The Vasquezes contend that this reasoning “suggests the analogy of someone being ‘a little bit pregnant.’ ” Specifically, they maintain that the difference in the delay does not adequately distinguish Bell because an act must be either wrongful or not wrongful at the time it was done. In their words, “The passage of time does not alter the character of those acts.”

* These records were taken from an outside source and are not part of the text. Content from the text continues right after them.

/-- A copy parks on a resolvable fault (R244, R353). -/
def parkCopy (s : State) (g : Workgroup) (c : Copy) (page acc : Nat) : State :=
  let q := sendPages s c.w { g with tile := c.tile } 2 acc [page]
  let c := { c with parked := q.2 }
  putRecord (q.1.setCopy c) c (if c.parked.isEmpty then 0 else 1)

/-- A copy ends on a fault: no further sector is performed or sent (R243, R244). -/
def failCopy (s : State) (c : Copy) (code sect : Nat) : State := s.setCopy { c with err := some (code, sect) }

/-! ### Events -/

/-- The die whose engine applies a reducing copy: the issuing tile's, or, for a destination in space 0x1, the target die, to an
engine of which the streamer hands the copy (R352; DEDUCED, log entry 37). -/
def applyingDie (s : State) (g : Workgroup) (c : Copy) : Nat :=
  match c.dst.sp with
  | some _ => dieOf c.tile
  | none => match (copyXlate s g c .engWrite c.dst.addr).2 with
    | .ok x => if spaceOf x.pa = 1 then 8 + 4 * ((x.pa / 2 ^ 38) % 2 ^ 10) + (x.pa / 2 ^ 36) % 4 else dieOf c.tile
    | _ => dieOf c.tile

/-- The copy of a streamer that starts next: the highest PRIO, then the order of issue (R401, R406). -/
def nextCopy : List Copy → Option Copy
  | [] => none
  | c :: r =>
    match nextCopy r with
    | some d => if d.prio > c.prio then some d else some c
    | none => some c

/-- A word of the inbound window table (R451). -/
def Device.window (d : Device) (e w : Nat) : Reg := Table.get d.windows 0 (8 * e + w)

/-- The fields of the table that can be written; the others are read-only (R451). -/
def windowMask (w : Nat) : Nat :=
  match w with
  | 0 => 31 * 2 ^ 59 + 1023
  | 1 => (2 ^ 26 - 1) * 2 ^ 12
  | 2 => (2 ^ 26 - 1) * 2 ^ 12
  | _ => 0

/-- Whether an entry matches a request of a device at an address (R451). -/
def windowMatches (d : Device) (src pa e : Nat) : Bool :=
  let w0 := d.window e 0
  let base := fieldOf (d.window e 1) 12 26
  let limit := fieldOf (d.window e 2) 12 26
  let clean := (List.range 8).all (fun w => d.window e w &&& ~~~BitVec.ofNat 64 (windowMask w) == 0)
  clean && w0.getLsbD 63 && decide (base ≤ limit) && decide (base ≤ pa / 4096) && decide (pa / 4096 ≤ limit)
    && (w0.getLsbD 59 || fieldOf w0 0 10 == src)

/-- Whether the lowest-numbered entry that matches permits a kind of request: 0 read, 1 write, 2 atomic (R451). -/
def windowPermits (d : Device) (src kind pa : Nat) : Bool :=
  match (List.range 64).find? (windowMatches d src pa) with
  | some e => (d.window e 0).getLsbD (62 - kind)
  | none => false

/-- The pairings of operator and format that a reducing copy may have (R248). -/
def cprPairs : List (Nat × Nat) :=
  (List.range 6).flatMap (fun o => ((List.range 32).filter (fun t => cprPairOk o (BitVec.ofNat 5 t))).map (fun t => (o, t)))

/-- A number for the engines of a die that take copies of other devices, past the tiles. -/
def handedTile (d : Nat) : Nat := 512 + d

/-- Whether another device handed a copy to an engine of this one (R352). -/
def Copy.handed (c : Copy) : Bool := decide (512 ≤ c.tile)

/-- Another device hands a reducing copy to an engine of die d: its destination there, length, operator and format are the other
device's, free values here; it takes a tag and a record, or waits while no tag is free (R352, R353; DEDUCED, log entry 37). -/
def takeHanded (s : State) (d : Nat) : State :=
  match freeTag s d with
  | none => s
  | some t =>
    let a := s.draw
    let n := a.2.draw
    let o := n.2.draw
    let pair := cprPairs.getD (o.1.toNat % cprPairs.length) (0, 6)
    let z := fmtWidth (BitVec.ofNat 5 pair.2) / 8
    let pa := d * 2 ^ 36 + a.1.toNat % 2 ^ 36 / z * z
    let len := z * (1 + n.1.toNat % ((2 ^ 32 - 1) / z))
    let ws : List Reg := [BitVec.ofNat 64 pa, 0, BitVec.ofNat 64 len, BitVec.ofNat 64 (pair.2 + 32 * pair.1)]
    let s := o.2
    let c : Copy := ⟨s.nextId, .cpr, ⟨s.nextUid, 0⟩, handedTile d, 0, ws, [], none, none, true, [], unitsOf pa len, 0, 0, [], [], some t, d,
      [], [], [], [], none, 0, 0⟩
    putRecord ({ s with nextId := s.nextId + 1, nextUid := s.nextUid + 1 }.setCopy c) c 0

/-- The next sector of a copy that another device handed in: its data come over the fabric, as free values, and it is sent to its atomic
unit. The place is one that the inbound windows open to atomics of that device (R352, R451; DEDUCED, log entry 37). -/
def handedSector (s : State) (c : Copy) : State :=
  let sp := sectorSpan c c.next
  let v := s.draw
  let u := [1, 2, 3].foldl (fun (q : State × Nat) i => (q.1.draw.2, q.2 + q.1.draw.1.toNat * 2 ^ (64 * i))) (v.2, v.1.toNat)
  let src := u.1.draw
  match spaceCheck src.2 .engWrite sp.1 with
  | .error k => failCopy src.2 c (copyCode k) c.next
  | .ok pa =>
    if windowPermits s.dev (src.1.toNat % 1024) 2 pa = false then failCopy src.2 c 0x03 c.next
    else if s.dev.badLines.contains (lineOf pa) then failCopy src.2 c 0x05 c.next
    else src.2.setCopy { c with sent := Table.set c.sent c.next ⟨none, pa, sp.2, u.2, (s.die c.die).tick⟩, next := c.next + 1 }

/-- The page of a reducing copy's destination that misses, which keeps it from the engine that is to apply it (R352). -/
def startMiss (s : State) (g : Workgroup) (c : Copy) : Option (State × Nat) :=
  match c.dst.sp with
  | some _ => none
  | none => match copyXlate s g c .engWrite c.dst.addr with
    | (s', .miss p) => some (s', p)
    | _ => none

/-- COPY_START: the streamer starts a copy of its queue (R245, R268, R297, R406). A copy that is applied takes a tag of its applying
die, and waits there while none is free (R352, R353); where its destination's page misses, it parks before it has an applying die (R244). During a swap nothing starts (R413). A number past the tiles names the engines of
a die that take the copies of other devices. -/
def execCopyStart (tile : Nat) (s : State) : Host.Outcome State Fault Refusal :=
  .next (if 512 ≤ tile then takeHanded s (tile % 4)
    else if s.swapping tile then s else
    match nextCopy (((s.tile tile).copies.filterMap s.copy).filter (fun c => !c.started && c.parked.isEmpty)) with
    | some c =>
      match s.wg c.w.wg with
      | some g =>
        let c := { c with gens := shadowPages s tile g.slot }
        let c := { c with started := true, units := copyUnits c, nsect := copySectors c }
        if c.applies then
          match startMiss s g c with
          | some (s', p) => parkCopy s' g { c with started := false } p 1
          | none =>
          let d := applyingDie s g c
          match freeTag s d with
          | some t =>
            let c := { c with tag := some t, die := d }
            putRecord (s.setCopy c) c 0
          | none => s
        else s.setCopy c
      | none => s
    | none => s)

/-- Whether the sibling of a CPX has ended (R243). -/
def partnerLost (s : State) (c : Copy) : Bool :=
  match c.sib with
  | some u => match s.wg u with
    | some h => h.status == .ended
    | none => true
  | none => false

/-- A write of this device to remote memory has been acknowledged: its warps that wait on a remote counter test it (R344). -/
def remoteAcked (s : State) (pa : Nat) : State := if spaceOf pa = 1 then testCounters s (fun _ => true) true else s

/-- A sector of a copy without applications is performed, and its barrier counts it (R255). -/
def performSector (s : State) (g : Workgroup) (c : Copy) : State :=
  match sectorData s g c c.next with
  | .miss s p a => parkCopy s g c p a
  | .err s e => failCopy s c e c.next
  | .ok s d =>
    match c.dst.sp with
    | some u =>
      let s := s.updWg u (fun h =>
        let b := unitBytes d (Memory.readN h.sp d.addr 32)
        { h with sp := Memory.writeMasked h.sp d.addr b.1 b.2 32 })
      countSector (s.setCopy { c with next := c.next + 1 }) c
    | none =>
      let q := copyXlate s g c .engWrite d.addr
      match q.2 with
      | .ok x =>
        countSector (remoteAcked (writeUnit q.1 x.pa d) x.pa |>.setCopy ({ c with next := c.next + 1 }.addLine (lineOf x.pa))) c
      | .miss p => parkCopy q.1 g c p 1
      | .bad k => failCopy q.1 c (copyCode k) c.next

/-- A sector of a copy that is applied is read, translated and sent (R352-R354) (DEDUCED, log entry 37). -/
def sendSector (s : State) (g : Workgroup) (c : Copy) : State :=
  let sp := sectorSpan c c.next
  match sectorData s g c c.next with
  | .miss s p a => parkCopy s g c p a
  | .err s e => failCopy s c e c.next
  | .ok s d =>
    let send := fun (s : State) (sp' : Option Nat) (addr : Nat) (c : Copy) =>
      let x : SentSector := ⟨sp', addr, sp.2, d.data / 2 ^ (8 * (sp.1 - d.addr)), (s.die c.die).tick⟩
      s.setCopy { c with sent := Table.set c.sent c.next x, next := c.next + 1 }
    match c.dst.sp with
    | some u => send s (some u) sp.1 c
    | none =>
      let q := copyXlate s g c .engWrite sp.1
      match q.2 with
      | .ok x =>
        if spaceOf x.pa = 2 then failCopy q.1 c 0x02 c.next
        else if q.1.dev.badLines.contains (lineOf x.pa) then failCopy q.1 c 0x05 c.next
        else send q.1 none x.pa (c.addLine (lineOf x.pa))
      | .miss p => parkCopy q.1 g c p 1
      | .bad k => failCopy q.1 c (copyCode k) c.next

/-- COPY_SECTOR_PERFORMED: the next sector of a copy, in ascending order (R244, R255). Of a copy that is applied the next
sector is sent, while fewer than 64 are unacknowledged (R353), and of a collective only when its results may be written
(DESIGN CHOICE, log entry 22). -/
def execCopySectorPerformed (id : Nat) (s : State) : Host.Outcome State Fault Refusal :=
  .next (match s.copy id with
    | some c =>
      if c.handed then
        (if c.err.isSome || decide (c.next ≥ c.nsect) || decide (c.next ≥ c.base + 64) then s else handedSector s c)
      else
      match s.wg c.w.wg with
      | some g =>
        if !c.started || !c.parked.isEmpty || c.err.isSome || decide (c.next ≥ c.nsect) then s
        else if partnerLost s c then failCopy s c 0x06 c.next
        else if c.applies then
          if decide (c.next < c.base + 64) && (c.kind != .cpc || resultsDue s id) then
            s.onBehalf c.w (fun s => sendSector s g c)
          else s
        else s.onBehalf c.w (fun s => performSector s g c)
      | none => s
    | none => s)

/-- The new bytes of a sector that is applied: each element combined, or the computed value written (R249, R467). -/
def appliedBytes (c : Copy) (old v : Nat) (n : Nat) : Nat :=
  if c.kind = .cpc then v % 2 ^ (8 * n)
  else
    let w := fmtWidth c.fmt
    packEls w ((List.range (8 * n / w)).map (fun i =>
      (redStep (cprOp c.op) c.fmt (old / 2 ^ (w * i) % 2 ^ w) (v / 2 ^ (w * i) % 2 ^ w)).bits))

/-- APPLY_REQUEST: the unit applies a sector unless its bit in the window is set; it acknowledges either way (R354). -/
def execApplyRequest (id sector : Nat) (s : State) : Host.Outcome State Fault Refusal :=
  .next (match s.copy id with
    | some c =>
      match Table.find c.sent sector with
      | some x =>
        let done := Table.get s.dev.applied [] id
        if done.contains sector then s
        else
          let s := match x.sp with
            | some u => s.updWg u (fun h =>
                { h with sp := Memory.writeN h.sp x.addr x.n (appliedBytes c (Memory.readN h.sp x.addr x.n) x.data x.n) })
            | none => chanWrite s x.addr x.n (appliedBytes c (chanRead s x.addr x.n) x.data x.n)
          { s with dev := { s.dev with applied := Table.set s.dev.applied id (sector :: done) } }
      | none => s
    | none => s)

/-- APPLY_ACK: the acknowledgement of an applied sector advances BASE and WIN, and the barrier counts it (R255, R343,
R353). -/
def execApplyAck (id sector : Nat) (s : State) : Host.Outcome State Fault Refusal :=
  .next (match s.copy id with
    | some c =>
      if (Table.find c.sent sector).isSome && (Table.get s.dev.applied [] id).contains sector then
        let pa := match Table.find c.sent sector with
          | some x => if x.sp.isNone then x.addr else 0
          | none => 0
        let c := advanceBase { c with sent := Table.del c.sent sector, win := sector :: c.win } 65
        countSector (remoteAcked (putRecord (s.setCopy c) c (if c.parked.isEmpty then 0 else 1)) pa) c
      else s
    | none => s)

/-- APPLY_ACK_TIMEOUT: a request unacknowledged for 200 ticks is sent again (R354). -/
def execApplyAckTimeout (id sector : Nat) (s : State) : Host.Outcome State Fault Refusal :=
  .next (match s.copy id with
    | some c =>
      match Table.find c.sent sector with
      | some x =>
        let now := (s.die c.die).tick
        if now ≥ x.tick + 200 then s.setCopy { c with sent := Table.set c.sent sector { x with tick := now } } else s
      | none => s
    | none => s)

/-- Whether every sector of a copy has been performed and acknowledged, or the copy has ended on a fault and nothing of it
is in flight. -/
def copyDone (c : Copy) : Bool :=
  c.started && c.parked.isEmpty && c.sent.isEmpty && (c.err.isSome || decide (c.next ≥ c.nsect))

/-- The token word (R243). -/
def tokenOf (c : Copy) : Reg :=
  match c.err with
  | some (code, sect) => BitVec.ofNat 64 (sect % 2 ^ 32 * 2 ^ 32 + code)
  | none => 0

/-- A warp that waits in CPWAIT retires when few enough batches are outstanding (R257). -/
def wakeBatch (s : State) (r : WRef) : State :=
  match s.wg r.wg, s.warp r with
  | some g, some w =>
    match w.c.wait with
    | .batch n => if w.batches.length ≤ n ∧ s.frozen r = false then retire s r g w w false else s
    | _ => s
  | _, _ => s

/-- The global destination of a copy, as virtual addresses and bytes: for CPC also its sweep buffers and RESID (R256, R467). -/
def globalSpans (c : Copy) : List (Nat × Nat) :=
  match c.kind with
  | .cpc => (callRanges c.shape c.dst.addr).eraseIdx 1
  | .cpt => if c.dir then (tensorUnits c).map (fun u => (32 * u, 32)) else []
  | _ => if c.dst.sp.isNone then [(c.dst.addr, c.len)] else []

We reiterate that by our holding, we do not mean to defend the defendants’ actions. The deplorable nature of their conduct is without question. Nevertheless, though the Vasquezes are correct in their assertion that the wrongfulness of an act is judged at the time it is done, the constitutionality of that act may indeed depend on other contextual factors including the passage of time. “Not every act of deception in connection with a judicial proceeding gives rise [to a constitutional action].” Id. at 1265. The Vasquezes’ constitutional rights were ultimately preserved in this case. The cornerstone of our decision in Bell was that the conspiracy had prevented a full and open disclosure of facts crucial to the cause of action, rendering hollow the plaintiffs’ right of access. In this case, the cover-up failed to achieve such ends. There are no allegations claiming that the Vasquezes have been prevented from pursuing a tort action in state court or that the value of such an action has been reduced by the cover-up. We agree, therefore, with the district court in holding that the delay caused by the defendants’ alleged conspiracy failed to deprive the Vas-quezes of their right to access.

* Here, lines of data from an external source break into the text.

/-- The union of the flags of every combining step of the group (R464). -/
def flagUnionOf (s : State) (k : Call) : BitVec 8 :=
  if k.size = 1 then 0
  else k.group.foldl (fun a r =>
    if k.rankLocal s.dev.devid r then
      match peerOf s.dev.calls k r with
      | some j => a ||| j.fl ||| resultFlags j
      | none => a
    else (List.range k.segs).foldl (fun a i => a ||| remoteFlags s k r i) a) 0

/-- FLAG_UNION: the union reaches a member, which writes FLAGS and may then write its results and its token (R464). The union's
messages reach every member: no union comes of a group whose members differ in their parameters, or two of which have no
route, or with a member of another device that ends its call (R459, R467, R468). -/
def execFlagUnion (id : Nat) (s : State) : Host.Outcome State Fault Refusal :=
  .next (match activeCall s id with
    | some (g, c, k) =>
      if k.formed && paramsDiffer s k then failGroup s k 0x06 (statusWord false true 0)
      else if k.formed && groupFormed s k then
        if groupCut s k then failCut s k else
        match k.group.findSome? (remoteFate s k) with
        | some word => failGroup s k 0x06 word
        | none =>
          let a := shapeSweep k.shape false
          let ws : EngWrites := if a = 0 then [] else [(a + 8, 8, statusWord false false (flagUnionOf s k))]
          s.onBehalf c.w (fun s =>
            memberRes g c k (engineWrites s g c ws) (fun s lines =>
              (s.setCopy (lines.foldl Copy.addLine c)).setCall { k with result := some (resultBytes k) }))
      else s
    | none => s)

end Sys2Proof.Machine
end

Having determined that the Vasquezes failed to sufficiently demonstrate a constitutional injury, we need not address alternative arguments which the defendants offer in defense of the decision below. The district court’s holding is, therefore,
AFFIRMED.
. This group consists of Charles Hernandez, Robert Kiemey, Jackie Lee Dukes, Daniel DiMenna, Joseph Sirgedas, and George Janecek.
. Comprising the second group of defendants are William Pfleffer, Stephen Gratace, Jerry Eijavec, Anthony Iniquez, Howard Hatton, and Bruno Jankauskas.

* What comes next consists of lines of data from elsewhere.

-- ==== Sys2Proof/Machine/Power.lean ====
section
/-! DEFINITION. The events of power and clocks (20_power_and_clocks.md): locks and switches of a cluster's generators, the
voltage of a pair, balance and ballast, the power limits of a die, stall windows, and pair gating. An event whose condition
does not hold leaves the state as it is. -/

namespace Sys2Proof.Machine

/-- The idle generator has locked 200 ticks after its lock began, or held the level already, which takes no time; a switch that
waited for it follows in the next tick (R475, R476). -/
def execClockLockDone (c : Nat) (s : State) : Host.Outcome State Fault Refusal :=
  let k := (s.cluster c).clk
  if !k.locking || decide (k.lockEnd ≤ (s.die (dieOfCluster c)).tick) then
    .next (trySwitch (s.updClk c (fun k => { k with locking := false })) c)
  else .next s

/-- A lowering of a cluster ends when its pair's voltage is the required one (R476, R477). -/
def endLowering (s : State) (c : Nat) : State :=
  if (s.cluster c).clk.cstate = 3 then refreshClock (s.updClk c (fun k => { k with cstate := 0 })) c else s

/-- VNOW has reached the required voltage: a raise whose lock is done switches, and a lowering ends (R476). -/
def execVoltageTargetReached (p : Nat) (s : State) : Host.Outcome State Fault Refusal :=
  if (s.pair p).gstate < 3 ∧ (s.pair p).vnow = requiredVoltage s p then
    .next ((pairClusters p).foldl (fun s c =>
      if (s.cluster c).clk.cstate = 1 then trySwitch s c else endLowering s c) s)
  else .next s

/-! ### Balance -/

/-- Whether a tile is idle: no resident warp, and not retired (R482). -/
def tileIdle (s : State) (t : Nat) : Bool :=
  !(s.tile t).retired && s.wgs.all (fun g => !(g.2.onTile && g.2.tile == t))

/-- The tile of a pair by its number in BALSTAT (R485). -/
def pairTile (p i : Nat) : Nat := 16 * p + i

/-- The ballast step of a tile of a pair. -/
def Pair.step (x : Pair) (i : Nat) : Nat := Table.get x.ballast 0 i

/-- The idle tile of a layer with the lowest step below 3, ties to the lowest number (R482). -/
def stepUpTile (s : State) (p layer : Nat) : Option Nat :=
  let x := s.pair p
  (span (8 * layer) 8).foldl (fun (a : Option Nat) i =>
    if tileIdle s (pairTile p i) && decide (x.step i < 3) then
      match a with
      | some j => if x.step i < x.step j then some i else some j
      | none => some i
    else a) none

/-- The tile with the highest step that is not 0, ties to the highest number (R482). -/
def stepDownTile (x : Pair) : Option Nat :=
  (List.range 16).foldl (fun (a : Option Nat) i =>
    if x.step i = 0 then a
    else
      match a with
      | some j => if x.step j ≤ x.step i then some i else some j
      | none => some i) none

/-- The difference of two currents. -/
def currentGap (a b : Nat) : Nat := (a - b) + (b - a)

/-- Whether two currents are out of balance, and whether they lie within the inner band (R481, R482). -/
def outOfBalance (a b : Nat) : Bool := decide (10 * currentGap a b > max a b)
def innerBand (a b : Nat) : Bool := decide (20 * currentGap a b < max a b)

/-- The cap of a cluster moves: to one level lower, or one level higher while below 15; the clamp clears with the cap at 15 (R483,
R488). -/
def lowerCap (s : State) (c : Nat) : State := refreshClock (s.updClk c (fun k => { k with pcap := k.pcap - 1 })) c
def raiseCap (s : State) (c : Nat) : State := refreshClock (s.updClk c (fun k => { k with pcap := min 15 (k.pcap + 1), clamp := k.clamp && decide (k.pcap < 14) })) c

/-- The step that a sample changes (R482). -/
def ballastStep (s : State) (p a b : Nat) : Option (Nat × Nat) :=
  let x := s.pair p
  if outOfBalance a b then (stepUpTile s p (if a < b then 0 else 1)).map (fun i => (i, x.step i + 1))
  else if innerBand a b then (stepDownTile x).map (fun i => (i, x.step i - 1))
  else none

/-- The runs of samples that move the caps (R483): each restarts when it has reached 100. -/
def capRuns (s : State) (p a b : Nat) : State :=
  let x := s.pair p
  if x.outRun ≥ 100 then
    lowerCap (s.setPair p { x with outRun := 0 }) (if a < b then 2 * p + 1 else 2 * p)
  else if x.inRun ≥ 100 then
    (pairClusters p).foldl (fun s c => if (s.cluster c).clk.pcap < 15 then raiseCap s c else s)
      (s.setPair p { x with inRun := 0 })
  else s

/-- A sample of the layer currents of a pair, once in every 10 ticks, in units of 0.25 A (R481-R483, R485). -/
def execBalanceSample (p ieven iodd : Nat) (s : State) : Host.Outcome State Fault Refusal :=
  let x := s.pair p
  let tick := (s.die (p / 8)).tick
  if x.gstate ≥ 3 ∨ tick % 10 ≠ 0 ∨ x.sampleAt = some tick then .next s
  else
    let a := ieven % 1024
    let b := iodd % 1024
    let change := ballastStep s p a b
    let ballast := match change with
      | some (i, n) => Table.set x.ballast i n
      | none => x.ballast
    let stuck := outOfBalance a b && change.isNone
    let x := { x with ballast := ballast, ieven := a, iodd := b, bal := !outOfBalance a b, sampled := true,
                      sampleAt := some tick }
    let x := { x with outRun := if stuck then x.outRun + 1 else 0, inRun := if innerBand a b then x.inRun + 1 else 0 }
    .next (capRuns (s.setPair p x) p a b)

/-! ### Power limits -/

/-- The clusters of a die. -/
def dieClusters (d : Nat) : List Nat := span (16 * d) 16

/-- The cluster with the greatest draw among those with resident workgroups, ties to the lowest number (R487). -/
def heaviest (s : State) (d : Nat) (draws : List Nat) : Option Nat :=
  (List.range 16).foldl (fun (a : Option Nat) i =>
    if residents s (16 * d + i) = 0 then a
    else
      match a with
      | some j => if draws.getD j 0 < draws.getD i 0 then some i else some j
      | none => some i) none

/-- PCAP rises while the clamp is in force (R488). -/
def relaxClamp (s : State) (c : Nat) : State := if (s.cluster c).clk.clamp then raiseCap s c else s

/-- The power of a die averaged over 1,000 ticks, with the draws of its clusters, once at the end of each 1,000 (R486-R488). -/
def execPowerSample (d power : Nat) (draws : List Nat) (s : State) : Host.Outcome State Fault Refusal :=
  let x := s.die d
  if x.tick % 1000 ≠ 0 ∨ x.powerAt = some x.tick then .next s
  else
    let p := sat16 power
    let s := s.setDie d { x with powerAt := some x.tick, power := p, overs := if p > x.budget then sat16 (x.overs + 1) else x.overs }
    if p > x.budget then
      match heaviest s d draws with
      | some i =>
        let c := 16 * d + i
        .next (s.updClk c (fun k => { k with plim := max 1 (residents s c - 1) }))
      | none => .next s
    else if 10 * p < 9 * x.budget then
      .next ((dieClusters d).foldl (fun s c =>
        relaxClamp (s.updClk c (fun k => { k with plim := min 256 (k.plim + 8) })) c) s)
    else .next s

/-- What the clamp does to a cluster whose level is above its fallback (R488); where that is below L8 and a
swap is in progress, a raise is dropped and a lock retargeted all the same, but no lowering begins, and no switch is made, before the
swap's end (R414) (DEDUCED, log entry 35). -/
def clampCluster (s : State) (c : Nat) : State :=
  let k := (s.cluster c).clk
  let tick := (s.die (dieOfCluster c)).tick
  let f := fallbackOf k.level
  if k.level ≤ f then s
  else
    let s := s.updClk c (fun k => { k with pcap := f, clamp := true })
    if k.cstate = 1 then trySwitch (s.updClk c (fun k => k.change 2 f tick)) c
    else if k.cstate = 2 then
      if k.aim > f then trySwitch (s.updClk c (fun k => k.change 2 f tick)) c else s
    else if k.cstate = 4 ∨ ((s.cluster c).swap.isSome = true ∧ f < 8) then s
    else trySwitch (s.updClk c (fun k => k.change 2 f tick)) c

/-- The power of a die over one tick passes 1.25 times its budget (R488). -/
def execHardClamp (d power : Nat) (s : State) : Host.Outcome State Fault Refusal :=
  let x := s.die d
  if 4 * power > 5 * x.budget then
    .next ((dieClusters d).foldl clampCluster (s.setDie d { x with hard := sat16 (x.hard + 1) }))
  else .next s

/-- A stall window of a cluster has ended with these counts of stalled and of all cycles, and RATIO is written from them (R270, R274,
R489, R506); counts that are not those of the cluster's sample name no window of it. -/
def execStallWindow (c stalled held : Nat) (s : State) : Host.Outcome State Fault Refusal :=
  .next (if (s.cluster c).sample = some (stalled, held) then writeRatio s c else s)

/-! ### Gating -/

/-- The idle count of a pair has run 2,048 ticks (R490). -/
def execGatingIdleExpiry (p : Nat) (s : State) : Host.Outcome State Fault Refusal :=
  let x := s.pair p
  let tick := (s.die (p / 8)).tick
  if x.gstate = 1 ∧ pairIdle s p ∧ x.since + 2048 ≤ tick then
    .next (s.setPair p { x with gstate := 2, since := tick })
  else .next s

/-- What a tile loses when its pair is gated (R491): its line buffer and its caches. -/
def gateTile (s : State) (t : Nat) : State :=
  let s := invalidateWhere s t (fun _ => true)
  s.setTile t { s.tile t with code := [], ranges := [], pages := [] }

/-- What a cluster loses when its pair is gated (R491): its clock state, and what its walker holds of upper levels (R300). -/
def gateCluster (s : State) (c : Nat) : State :=
  let s := s.updClk c (fun k => { k with cstate := 4, locking := false })
  s.setCluster c { s.cluster c with upper := [] }

/-- A pair is gated 20 ticks after gating began (R490, R491); a placement that waits wakes it at once (R396). -/
def execGatingDone (p : Nat) (s : State) : Host.Outcome State Fault Refusal :=
  let x := s.pair p
  let tick := (s.die (p / 8)).tick
  if x.gstate = 2 ∧ x.since + 20 ≤ tick then
    let s := (span (16 * p) 16).foldl gateTile s
    let s := (pairClusters p).foldl gateCluster s
    let placed := (pairClusters p).any (fun c => decide (residents s c > 0))
    .next (s.setPair p { x with ballast := [], gstate := if placed then 4 else 3, since := tick })
  else .next s

/-- A cluster's clock when its pair has woken: at ILEVEL (R490). -/
def wakeClock (s : State) (c : Nat) : State :=
  let s := s.updClk c (fun k =>
    { k with level := k.ilevel, aim := k.ilevel, cstate := 0, fblevel := fallbackOf k.ilevel, locking := false })
  refreshClock (s.setCluster c { s.cluster c with ratio := 0, sample := none }) c

/-- The rail is back and both generators are locked, 500 ticks after the wake began (R490). -/
def execPairWakeDone (p : Nat) (s : State) : Host.Outcome State Fault Refusal :=
  let x := s.pair p
  if x.gstate = 4 ∧ x.since + 500 ≤ (s.die (p / 8)).tick then
    let v := (pairClusters p).foldl (fun a c => max a (levelVoltage (s.cluster c).clk.ilevel)) x.pfloor
    let s := s.setPair p { x with gstate := 0, vnow := v, sampled := false, ieven := 0, iodd := 0, bal := true,
                                  outRun := 0, inRun := 0 }
    .next ((pairClusters p).foldl wakeClock s)
  else .next s

/-! ### Registers -/

/-- A write of PAIRPWR (R473): PFLOOR within 550 and 810, and GATEEN. -/
def execPairpwrWrite (p : Nat) (v : BitVec 64) (s : State) : Host.Outcome State Fault Refusal :=
  let x := s.pair p
  .next (s.setPair p { x with pfloor := min 810 (max 550 (fieldOf v 0 10)), gateen := v.getLsbD 26 })

/-- A write of DIEPWR (R486): BUDGET within 1 and 1,800. -/
def execDiepwrWrite (d : Nat) (v : BitVec 64) (s : State) : Host.Outcome State Fault Refusal :=
  let x := s.die d
  .next (s.setDie d { x with budget := min 1800 (max 1 (fieldOf v 48 16)) })

/-- A write of CLKSTAT (R478): ILEVEL alone is writable. -/
def clkstatWrite (s : State) (c : Nat) (v : BitVec 64) : State :=
  refreshClock (s.updClk c (fun k => { k with ilevel := fieldOf v 48 4 })) c

end Sys2Proof.Machine
end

. Because the district court's order failed to grant summary judgment in favor of the defendant Jackie Lee Dukes, we requested that the parties address the issue of whether we had jurisdiction over this appeal. In the interim, the district court issued a nunc pro tunc order clarifying its earlier order and granting summary judgment in Dukes's favor. A district court may issue an order of clarification nunc pro tunc after a notice of appeal has been filed without robbing this court of its jurisdiction. Local 1545, United Mine Workers of America v. Inland Steel Coal Co., 876 F.2d 1288, 1291-92 n. 4 (7th Cir.1989). Jurisdiction is, therefore, intact. Nevertheless, the Vasquezes have moved to dismiss Dukes from this appeal, and since there is no objection to such a dismissal, the motion is granted.